SAN DIEGO—In a study titled Real-Life Use of the PEXIVAS Reduced-dose Glucocorticoid Regimen in Granulomatosis with Polyangiitis and Microscopic Polyangiitis, Nagle et al. evaluated the efficacy and safety of the reduced-dose glucocorticoid regimen in a real-world setting.
Background/Purpose
Glucocorticoids (GCs) in combination with rituximab (RTX) or cyclophosphamide are the cornerstone of treatment for patients with severe granulomatosis with polyangiitis (GPA) and microscopic polyangiitis (MPA). GCs are associated with adverse effects, including serious infections. The PEXIVAS trial demonstrated non-inferiority of reduced-dose GC regimen compared to standard dose for the incidence of death or end-stage kidney disease (ESKD), with a significant reduction in serious infections at one year. However, the primary endpoint did not include disease progression or relapse, the majority of patients received cyclophosphamide as induction therapy, and subgroup analysis showed a trend towards an increased risk of death or ESKD in RTX-treated patients.
Methods
Nagle et al. conducted a retrospective, multicentre study comparing the PEXIVAS reduced-dose GC regimen with a standard regimen in patients with severe GPA or PAM flare between January 2018 and April 2022. The primary composite endpoint included the occurrence of death, ESKD, progression before remission requiring treatment modification or relapse, whichever occurred first. Factors associated with the occurrence of the primary endpoint and of death or ESKD (i.e. the PEXIVAS endpoint) were estimated using univariate and multivariate Cox models. In a sensitivity analysis, patients treated with reduced-dose and standard-dose GCs were compared after matching on a propensity score.
Results
Of the 234 patients enrolled (93 MPA and 148 GPA), 126 (53.8%) received a reduced GC regimen and 108 (46.2%) received a standard regimen. The primary endpoint occurred in 62/234 (26.5%) of patients during the first year of follow-up: 33.3% of patients on the reduced dose versus 18.5% on the standard dose (p=0.016).
In multivariate analysis, a reduced GC regimen was significantly associated with the occurrence of the endpoint compared to a standard regimen (HR 1.72; 95%CI 1.08-2.74) (Figure 1), but was not associated with an increased risk of death or ESKD (HR 1.62; 95%CI 0.82-3.19) (Figure 2). There was no significant difference in serious infections at 1 year (20.6% vs 15.7%, p=0.427).

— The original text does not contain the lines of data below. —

-- ==== Sys2Proof/Tests/Slice0.lean ====
section
/-! SUPPORT. The model's own tests. Expected results are the vectors of spec/95_test_vectors.md and the tables of the
rules named. Then, for each statement with hypotheses, a state and operands that meet them together. -/

namespace Sys2Proof.Machine.Tests

/-! ### WellFormed: the one check refuses an ill-formed term -/

theorem test_wf_reserved_in_map : (Instr.reserved 0x03#8).wf = false := by decide

theorem test_wf_reserved_ends : (Instr.reserved 0x04#8).wf = true ∧ (Instr.reserved 0xFF#8).wf = true := by
  decide

/-! ### Decode: words written out from 30_encoding.md R62 and R63 -/

theorem test_decode_nop : decode [0b00000000#8] = .ok (.nop, []) := rfl

theorem test_decode_tick : decode [0b00000001#8, 0b00000010#8] = .ok (.tick, [0b00000010#8]) := rfl

theorem test_decode_build : decode [0b00000010#8] = .ok (.build, []) := rfl

theorem test_decode_consume : decode [0b00000011#8] = .ok (.consume, []) := rfl

/-- Vector D-2. -/
theorem test_decode_reserved :
    decode [0b00000100#8] = .ok (.reserved 0x04#8, []) ∧ decode [0b01111111#8] = .ok (.reserved 0x7F#8, []) ∧
    decode [0b10000000#8] = .ok (.reserved 0x80#8, []) ∧ decode [0b11111111#8] = .ok (.reserved 0xFF#8, []) :=
  ⟨rfl, rfl, rfl, rfl⟩

theorem test_decode_no_word : decode [] = .error .noWord := rfl

theorem test_decode_table_words :
    decodeTableWord 8 0 = some .nop ∧ decodeTableWord 8 3 = some .consume ∧
    decodeTableWord 8 0x81 = some (.reserved 0x81#8) ∧ decodeTableWord 0 1 = none :=
  ⟨rfl, rfl, rfl, rfl⟩

/-! ### States of the vectors -/

/-- A state after a reset with the given planes, pins, mask and buffer capacity. -/
def at' (c0 c1 conf : Byte) (btn : Byte := 0xFF#8) (joy : Nibble := 0xF#4) (mask : Byte := 0xFF#8)
    (cap : Nat := 3) : State :=
  { State.reset with
    params := ⟨mask⟩, c0 := c0, c1 := c1, conf := conf
    port := { Request.atRest with btnPin := btn, joyPin := joy, outCapacity := cap, outBuffer := 0x20 } }

def planesOf (o : Result) : Option Planes := (nextOf o).map fun t => ⟨t.c0, t.c1, t.conf⟩

def reportOf (o : Result) : Option Report := (nextOf o).bind State.rpt

/-! ### One or two vectors per command -/

/-- Vectors T6, T7 and T9: mixed lanes at every count. -/
theorem test_tick_mixed_lanes :
    planesOf (exec .tick (at' 0xAA 0xCC 0xF0 0x00)) = some ⟨0x05, 0x06, 0xF8⟩ ∧
    planesOf (exec .tick (at' 0xAA 0xCC 0xF0 0xFF)) = some ⟨0x50, 0x60, 0x70⟩ ∧
    planesOf (exec .tick (at' 0x55 0x33 0x0F 0xA5)) = some ⟨0x00, 0x44, 0x1E⟩ := by decide

/-- Vectors T5, T10, T11 and T12: an agreeing line at count 3, and masks. -/
theorem test_tick_agreeing_and_masked :
    planesOf (exec .tick (at' 0xFF 0xFF 0xFF 0x00)) = some ⟨0x00, 0x00, 0xFF⟩ ∧
    planesOf (exec .tick (at' 0x00 0x00 0x00 0x00 0xF 0x0F)) = some ⟨0x0F, 0x00, 0x00⟩ ∧
    planesOf (exec .tick (at' 0x0F 0x0F 0x00 0x00 0xF 0x0F)) = some ⟨0x00, 0x00, 0x0F⟩ ∧
    planesOf (exec .tick (at' 0x01 0x01 0x00 0xFE 0xF 0x01)) = some ⟨0x00, 0x00, 0x01⟩ := by decide

/-- Vectors B2 to B5: the bytes of the report, UP over DOWN, and a line inside its window. -/
theorem test_build_reports :
    reportOf (exec .build (at' 0 0 0x05 0xFF 0x4)) = some ⟨0x64, 0x9C, 0x05⟩ ∧
    reportOf (exec .build (at' 0 0 0xFF 0xFF 0x0)) = some ⟨0x9C, 0x9C, 0xFF⟩ ∧
    reportOf (exec .build (at' 0 0 0x80 0xFF 0xC)) = some ⟨0x00, 0x9C, 0x80⟩ ∧
    reportOf (exec .build (at' 0x01 0 0x00 0xFF 0x7)) = some ⟨0x64, 0x00, 0x00⟩ := by decide

/-- Vectors B2 (in the host's buffer, at offsets 0 to 2 of 0x20), B6 and B7. -/
theorem test_build_buffer_and_marks :
    (nextOf (exec .build (at' 0 0 0x05 0xFF 0x4))).map State.mem =
      some [(0x20, 0x64#8), (0x21, 0x9C#8), (0x22, 0x05#8)] ∧
    exec .build (at' 0 0 0 0xFF 0xF 0xFF 2) = .refused .shortBuffer ∧
    exec .build { at' 0 0 0 with init := false } = .fault .uninit := ⟨by decide, rfl, rfl⟩

/-- Vector C2. -/
theorem test_consume_keeps_window :
    nextOf (exec .consume (at' 0x03 0x00 0x01)) = some (at' 0x03 0x00 0x01) := by decide

/-- Vectors N1 and N2. -/
theorem test_nop :
    nextOf (exec .nop (at' 0x03 0x00 0x01)) = some (at' 0x03 0x00 0x01) ∧
    exec .nop State.powerOn = .fault .uninit := ⟨by decide, rfl⟩

/-- Vectors D-2 and D-3: refused after a reset and before one. -/
theorem test_reserved :
    step (State.reset.withFetchWord 8 0x7F) = .refused .reservedCmd ∧
    step (State.powerOn.withFetchWord 8 0x07) = .refused .reservedCmd := ⟨rfl, rfl⟩

/-! ### Sampler, axes, reset, marks -/

/-- Vectors S3 to S8. -/
theorem test_samplers :
    sampleButtons (at' 0 0 0 0xFE) = 0x01 ∧ sampleButtons (at' 0 0 0 0x7F) = 0x80 ∧
    sampleButtons (at' 0 0 0 0xF0 0xA 0x0F) = 0x0F ∧ sampleButtons (at' 0 0 0 0x01 0x3 0x01) = 0x00 ∧
    sampleJoystick (at' 0 0 0 0xFF 0x4) = 0xB ∧ sampleJoystick (at' 0 0 0 0xFF 0x9) = 0x6 := by decide

/-- 42_report.md R120, the sixteen rows from `j = 0` on. -/
theorem test_axis_rows :
    ([0, 1, 2, 3, 4, 5, 6, 7, 8, 9, 10, 11, 12, 13, 14, 15] : List Nibble).map (fun j => (reportX j, reportY j)) =
      [(0x00, 0x00), (0x00, 0x9C), (0x00, 0x64), (0x00, 0x9C), (0x9C, 0x00), (0x9C, 0x9C), (0x9C, 0x64),
        (0x9C, 0x9C), (0x64, 0x00), (0x64, 0x9C), (0x64, 0x64), (0x64, 0x9C), (0x9C, 0x00), (0x9C, 0x9C),
        (0x9C, 0x64), (0x9C, 0x9C)] := by decide

/-- Vectors R-1 and R-2: a reset together with a TICK is a reset only. -/
theorem test_reset_drops_the_command :
    (nextOf (step { at' 0x0F 0xF0 0x33 0x00 with
      rpt := some ⟨0, 0, 0x33⟩, rptValid := true
      pending := [.drive { Request.atRest with rst := true, cmd := 0x01 }] })).map
        (fun t => (t.c0, t.c1, t.conf, t.rpt, t.rptValid, t.init)) =
      some (0x00#8, 0x00#8, 0x00#8, none, false, true) := rfl

/-- Vector R-3: no step from a state marked UNINIT, a reset included. -/
theorem test_fault_is_quiescent :
    step { State.powerOn with fault := some .uninit, pending := [lineReset] } = .fault .uninit := rfl

/-- 30_encoding.md R68, R69 and 95_test_vectors.md P1's encoding, two lines of it. -/
theorem test_program_bytes :
    programBytes (lineReset :: poll 0xFE 0xF ++ [lineConsume 8, lineNop]) = [0x01, 0x02, 0x03, 0x00] ∧
    programBytes (hold 3 0xFE) = [0x01, 0x01, 0x01] := by decide

/-! ### Witnesses: the hypotheses of the statements, met together -/

/-- A TICK with line 0 pressed. -/
def pressed : Request := { Request.atRest with cmd := 0x01, btnPin := 0xFE }

/-- A BUILD within the contract. -/
def asked : Request := { Request.atRest with cmd := 0x02, joyPin := 0x4 }

/-- A reset step. -/
def resetting : Request := { Request.atRest with rst := true }

/-- A state after a reset with events to come. -/
def withEvents (es : List Event) : State := { at' 0x00 0x00 0x00 with pending := es }

theorem witness_DecodeAndEncodeAgree :
    ∀ i ∈ [Instr.nop, .tick, .build, .consume, .reserved 0x04, .reserved 0xFF], i.wf = true := by decide

theorem witness_WordsDecodeByTheOpcodeMap : 0x04#8 ≤ 0x04#8 ∧ 0x04#8 ≤ (0xFF#8 : Byte) := by decide

theorem witness_StepRunsTheDecodedCommand :
    (withEvents [.drive pressed]).marked = false ∧ (withEvents [.drive pressed]).pending = .drive pressed :: [] ∧
    pressed.rst = false ∧ pressed.overlapping = false := by decide

theorem witness_StepRunsTheDecodedCommand_overlap :
    (withEvents [.drive { pressed with overlapping := true }]).marked = false ∧
    ({ pressed with overlapping := true } : Request).rst = false ∧
    (nextOf (exec (decodeWord 0x01) (at' 0 0 0))).isSome = true ∧
    exec (decodeWord 0x01) State.powerOn = .fault .uninit ∧
    exec (decodeWord 0x04) State.reset = .refused .reservedCmd := ⟨rfl, rfl, rfl, rfl, rfl⟩

theorem witness_PlacedWordRunsNext : State.reset.marked = false ∧ 255 < 256 := by decide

After propensity score matching, the reduced-dose GC regimen tended to be more likely to meet the primary endpoint than the standard regimen (HR 1.57; 95%CI 0.93-2.64) (Figure 3). In the subgroup of patients treated with the reduced-dose GC regimen, patients with creatinine levels above 300 μmol/L were more likely to meet the primary endpoint (RR 2.14; 95% CI 1.14-4.03). Similarly, in the subgroup of patients treated with RTX, the reduced-dose GC regimen tended to be more likely to achieve the primary endpoint (HR 1.61; 95% CI 0.94-2.77) and was more likely to meet death or ESKD (HR 2.42; 95%CI 1.04-5.66).